Sure, this needs to be a consideration when evaluating a player's fantasy prospects fully, but we need to consider what exactly we want an ERA estimator to tell us. For me, I think an ERA estimator is most useful to get a snapshot of how the player is performing in a given year given neutral context. I want it to tell me about the player's skills and nothing else. Then, if it seems the player himself is performing differently than in the past, I can see if anything is different with his stuff or his approach.

I mean, if we want to know how a player will perform going forward, an ERA estimator is not the best thing to use. If we want to know how the player will perform given the context and setting he finds himself in, why not look at projection? I mean, PECOTA is being updated in-season now, so why not go with that? It's going to be much more accurate than an ERA estimator - even one using park factors, defense, etc - so why try to make the ERA estimator a dumbed down version of the projection system by including park, defense, etc? I'd rather it tell me something a little different in an attempt to help identify a potentially legitimate shift in the pitcher's skills.

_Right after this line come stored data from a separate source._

-- ==== Sys2Proof/Laws/Flags.lean ====
section
/-! SUPPORT. What the result and flag functions compute, in the arithmetic of bit vectors: the definitions are
in exact integers (R8), these lemmas give the wrapped forms. -/

namespace Sys2Proof.Machine

theorem b2i_eq_toNat (f : Bool) : b2i f = f.toNat := by cases f <;> rfl

/-- The low nibble as a number. -/
theorem lowNibble_toNat (x : Byte) : (x &&& 0x0F).toNat = x.toNat % 16 := by
  rw [BitVec.toNat_and]
  exact Nat.and_two_pow_sub_one_eq_mod x.toNat 4

/-- The low 12 bits as a number. -/
theorem low12_toNat (x : Word) : (x &&& 0x0FFF).toNat = x.toNat % 4096 := by
  rw [BitVec.toNat_and]
  exact Nat.and_two_pow_sub_one_eq_mod x.toNat 12

/-- The low nibble of a 16-bit value as a number. -/
theorem low4_toNat (x : Word) : (x &&& 0x0F).toNat = x.toNat % 16 := by
  rw [BitVec.toNat_and]
  exact Nat.and_two_pow_sub_one_eq_mod x.toNat 4

/-- The low byte of a 16-bit value as a number. -/
theorem low8_toNat (x : Word) : (x &&& 0xFF).toNat = x.toNat % 256 := by
  rw [BitVec.toNat_and]
  exact Nat.and_two_pow_sub_one_eq_mod x.toNat 8

/-! ### Sums and differences -/

theorem addResult_eq (x v : Byte) (cin : Bool) :
    addResult x v cin = x + v + BitVec.ofNat 8 cin.toNat := by
  simp [addResult, b2i_eq_toNat, BitVec.ofNat_add]

theorem subResult_eq (x v : Byte) (cin : Bool) :
    subResult x v cin = x - v - BitVec.ofNat 8 cin.toNat := by
  simp only [subResult, difference, b2i_eq_toNat, sub_eq_add_neg, BitVec.ofInt_add,
    BitVec.ofInt_neg, BitVec.ofInt_natCast, BitVec.ofNat_toNat, BitVec.setWidth_eq]

/-- Z of ADD and ADC is the test of the result for zero (R131, R132). -/
theorem addFlags_z (x v : Byte) (cin : Bool) :
    (addFlags x v cin).z = decide (addResult x v cin = 0) := by
  refine decide_eq_decide.mpr ?_
  rw [← BitVec.toNat_inj, addResult, BitVec.toNat_ofNat]
  rfl

/-- Z of SUB, SBC and CP is the test of the difference for zero (R133, R134, R138). -/
theorem subFlags_z (x v : Byte) (cin : Bool) :
    (subFlags x v cin).z = decide (subResult x v cin = 0) := by
  refine decide_eq_decide.mpr ?_
  rw [← BitVec.toNat_inj, subResult, BitVec.toNat_ofInt]
  change difference x v cin % 256 = 0 ↔ (difference x v cin % 256).toNat = 0
  omega

/-- Adding an integer to a 16-bit value, mod 65536. -/
theorem word_add_ofInt (v : Word) (delta : Int) :
    v + BitVec.ofInt 16 delta = BitVec.ofInt 16 (v.toNat + delta) := by
  simp [BitVec.ofInt_add]

/-- Adding a sign-extended byte is adding its signed value, mod 65536 (R75). -/
theorem word_add_sext16 (v : Word) (e8 : Byte) :
    v + sext16 e8 = BitVec.ofInt 16 (v.toNat + e8.toInt) := by
  rw [← word_add_ofInt]
  rfl

/-- `0xFF00 + n` (R74). -/
theorem highPage_eq (n : Byte) : highPage n = BitVec.ofNat 16 (0xFF00 + n.toNat) := by
  apply BitVec.eq_of_toNat_eq
  have := n.isLt
  rw [highPage, wordOf_toNat, BitVec.toNat_ofNat]
  change 255 * 256 + n.toNat = (65280 + n.toNat) % 65536
  omega

/-! ### INC and DEC (R139, R141) -/

theorem incFlags_h_iff (profile : FlagProfile) (v : Byte) (f : Flags) :
    (incFlags profile v f).h = true ↔ v &&& 0x0F = 0x0F := by
  revert v
  simp only [incFlags]
  decide

theorem decFlags_h_iff (v : Byte) (f : Flags) :
    (decFlags v f).h = true ↔ v &&& 0x0F = 0x00 := by
  revert v
  simp only [decFlags]
  decide

/-! ### Rotates and shifts (R191 to R203) -/

/-- The results of the rotates and shifts as operations on bit vectors. -/
theorem shiftResult_eq (op : ShiftOp) (x : Byte) (cin : Bool) :
    shiftResult op x cin =
      match op with
      | .rlc => x.rotateLeft 1
      | .rrc => x.rotateRight 1
      | .rl => (x <<< 1) ||| BitVec.ofNat 8 cin.toNat
      | .rr => (x >>> 1) ||| (BitVec.ofNat 8 cin.toNat <<< 7)
      | .sla => x <<< 1
      | .sra => x.sshiftRight 1
      | .swap => x.rotateLeft 4
      | .srl => x >>> 1 := by
  revert x
  cases op <;> cases cin <;> decide

/-- `x | (1 << y)` bit by bit (R206). -/
theorem getLsbD_or_bitMask (x : Byte) (y : Fin 8) {k : Nat} (_hk : k < 8) :
    (x ||| bitMask y).getLsbD k = if k = y.val then true else x.getLsbD k := by
  rw [BitVec.getLsbD_or, bitMask, BitVec.getLsbD_ofNat, Nat.testBit_two_pow]
  by_cases h : k = y.val
  · simp [h]
  · simp [h, Ne.symm h]

/-- `x & ~(1 << y)` bit by bit (R205). -/
theorem getLsbD_and_not_bitMask (x : Byte) (y : Fin 8) {k : Nat} (hk : k < 8) :
    (x &&& ~~~bitMask y).getLsbD k = if k = y.val then false else x.getLsbD k := by
  rw [BitVec.getLsbD_and, BitVec.getLsbD_not, bitMask, BitVec.getLsbD_ofNat, Nat.testBit_two_pow]
  by_cases h : k = y.val
  · simp [h]
  · simp [h, hk, Ne.symm h]

/-! ### Decimal adjust (R248) -/

/-- DAA after an addition, in wrapped arithmetic. -/
theorem daaResult_add {f : Flags} (hn : f.n = false) (x : Byte) :
    daaResult x f = x + (if daaHighFix x f then 0x60 else 0x00)
      + (if daaLowFix x f then 0x06 else 0x00) := by
  unfold daaResult daaValue
  rw [hn]
  cases daaHighFix x f <;> cases daaLowFix x f <;> simp [b2i, BitVec.ofInt_add]

/-- DAA after a subtraction, in wrapped arithmetic. -/
theorem daaResult_sub {f : Flags} (hn : f.n = true) (x : Byte) :
    daaResult x f = x - (if f.c then 0x60 else 0x00) - (if f.h then 0x06 else 0x00) := by
  unfold daaResult daaValue
  rw [hn]
  revert x
  simp only [if_true]
  cases f.h <;> cases f.c <;> decide

end Sys2Proof.Machine
end

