-- ==== Sys2Proof/Laws/PerInstr.lean ====
section
/-! SUPPORT. What holds of every instruction as syntax: its bytes are one, two or three (spec/30_encoding.md
R70). One lemma for each constructor. -/

namespace Sys2Proof.Laws.EncodeLength

/-- R70: the instruction is encoded in one to three bytes. -/
def Statement (i : Instr) : Prop := 1 ≤ (encode i).length ∧ (encode i).length ≤ 3
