-- ==== Sys2Proof/Laws/Runs.lean ====
section
/-! SUPPORT. Everything one instruction can do, said once: `Runs s i t` lists the shapes of effect by family,
and `exec_runs` shows that `exec` answers one of them for every instruction. A proof over all instructions
cases on the 59 shapes, not on the 512 constructors. -/

namespace Sys2Proof.Machine

/-- `i`, run from `s`, answers the next state `t`, by the family of `i`. -/
inductive Runs (s : State) : Instr → State → Prop where
  | ld (dst src : Opnd8) (h : ¬(dst = .atHl ∧ src = .atHl)) : Runs s (rowLd dst src) (opLd dst src s)
  | ldImm (dst : Opnd8) (n : Byte) : Runs s (rowLdImm dst n) (opLdImm dst n s)
  | ldAAtBc : Runs s .ldAAtBc (opLoadA (s.pair .bc) s)
  | ldAAtDe : Runs s .ldAAtDe (opLoadA (s.pair .de) s)
  | ldAAtA16 (nn : Word) : Runs s (.ldAAtA16 nn) (opLoadA nn s)
  | ldhAAtA8 (n : Byte) : Runs s (.ldhAAtA8 n) (opLoadA (highPage n) s)
  | ldAAtC : Runs s .ldAAtC (opLoadA (highPage s.c) s)
  | ldAtBcA : Runs s .ldAtBcA (opStoreA (s.pair .bc) s)
  | ldAtDeA : Runs s .ldAtDeA (opStoreA (s.pair .de) s)
  | ldAtA16A (nn : Word) : Runs s (.ldAtA16A nn) (opStoreA nn s)
  | ldhAtA8A (n : Byte) : Runs s (.ldhAtA8A n) (opStoreA (highPage n) s)
  | ldAtCA : Runs s .ldAtCA (opStoreA (highPage s.c) s)
  | ldAAtHlInc : Runs s .ldAAtHlInc (opLoadAThenHl 1 s)
  | ldAAtHlDec : Runs s .ldAAtHlDec (opLoadAThenHl (-1) s)
  | ldAtHlIncA : Runs s .ldAtHlIncA (opStoreAThenHl 1 s)
  | ldAtHlDecA : Runs s .ldAtHlDecA (opStoreAThenHl (-1) s)
  | ldPair (r : Reg16) (nn : Word) : Runs s (rowLdPair r nn) (s.write16 r nn)
  | ldSpHl : Runs s .ldSpHl (s.setSp (s.pair .hl))
  | ldAtA16Sp (nn : Word) : Runs s (.ldAtA16Sp nn) (s.store16 nn s.sp)
  | alu (op : AluOp) (src : AluSrc) : Runs s (rowAlu op src) (opAlu op src s)
  | inc (o : Opnd8) : Runs s (rowInc o) (opInc o s)
  | dec (o : Opnd8) : Runs s (rowDec o) (opDec o s)
  | addHl (r : Reg16) : Runs s (rowAddHl r) (opAddHl r s)
  | addSpE8 (e8 : Byte) : Runs s (.addSpE8 e8) (opAddSp e8 s)
  | ldHlSpE8 (e8 : Byte) : Runs s (.ldHlSpE8 e8) (opLdHlSp e8 s)
  | incPair (r : Reg16) : Runs s (rowIncPair r) (s.write16 r (s.read16 r + 1))
  | decPair (r : Reg16) : Runs s (rowDecPair r) (s.write16 r (s.read16 r - 1))
  | push (p : Pair) : Runs s (rowPush p) (s.push16 (s.pair p))
  | pop (p : Pair) : Runs s (rowPop p) ((s.drop16).setPair p s.top16)
  | rlca : Runs s .rlca (opAccRotate .rlc s)
  | rrca : Runs s .rrca (opAccRotate .rrc s)
  | rla : Runs s .rla (opAccRotate .rl s)
  | rra : Runs s .rra (opAccRotate .rr s)
  | shift (op : ShiftOp) (o : Opnd8) : Runs s (rowShift op o) (opShift op o s)
  | bit (y : Fin 8) (o : Opnd8) : Runs s (rowBit y o) (opBit y o s)
  | res (y : Fin 8) (o : Opnd8) : Runs s (rowRes y o) (opRes y o s)
  | set (y : Fin 8) (o : Opnd8) : Runs s (rowSet y o) (opSet y o s)
  | jpA16 (nn : Word) : Runs s (.jpA16 nn) (s.setPc nn)
  | jpHl : Runs s .jpHl (s.setPc (s.pair .hl))
  | jrE8 (e8 : Byte) : Runs s (.jrE8 e8) (opJr e8 s)
  | jpIf (cc : Cond) (nn : Word) : Runs s (rowJp cc nn) (opJpIf cc nn s)
  | jrIf (cc : Cond) (e8 : Byte) : Runs s (rowJr cc e8) (opJrIf cc e8 s)
  | callA16 (nn : Word) : Runs s (.callA16 nn) (opCall nn s)
  | callIf (cc : Cond) (nn : Word) : Runs s (rowCall cc nn) (opCallIf cc nn s)
  | rst (y : Fin 8) : Runs s (rowRst y) (opCall (rstTarget y) s)
  | ret : Runs s .ret (opRet s)
  | retIf (cc : Cond) : Runs s (rowRet cc) (opRetIf cc s)
  | reti : Runs s .reti { opRet s with ime := true }
  | nop : Runs s .nop s
  | di : Runs s .di { s with ime := false }
  | ei : Runs s .ei { s with ime := true }
  | halt : Runs s .halt { s with halted := true }
  | stop (n : Byte) : Runs s (.stop n) { s with stopped := true }
  | ccf : Runs s .ccf (s.setFlags { s.flags with n := false, h := false, c := !s.flags.c })
  | scf : Runs s .scf (s.setFlags { s.flags with n := false, h := false, c := true })
  | cpl : Runs s .cpl { s with a := ~~~s.a, flags := { s.flags with n := true, h := true } }
  | daa : Runs s .daa { s with a := daaResult s.a s.flags, flags := daaFlags s.a s.flags }
  | unimplemented (row : Byte × Instr) (h : row ∈ unimplementedRows) :
    Runs s row.2 (raiseUnimplemented [row.1] s)
  | prefixCb : Runs s .prefixCb (opCbMarker s)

Sorry for the long response. These are the kind of things I love thinking about.
markpadden
6/08
I hear you. Obviously, a high-quality rest-of-season projection is what we are all looking for. But until we are there, people continue to generate lists if xFIP to ERA, or SIERA to ERA differences mid-season for fantasy purposes. My argument is that these are not good tools to use to evaluate what a pitcher "should" have done thus far this season. We agree that xFIP and SIERA are not great raw predictors of ROS stats, but this presently is not stopping people from using them exactly as such over and over.

I'm all in favor of quality ROS projections, but I believe there is still a need for a single-single season ERA predictor metric -- a SIERA-type stat that aussumes the player's environment is not changing. THis would satisfy those of us who want to get a simple look at how a pitcher is truly performing in the context of his current team/stadium, without the baggage of an opaquely-weighted multi-season projection.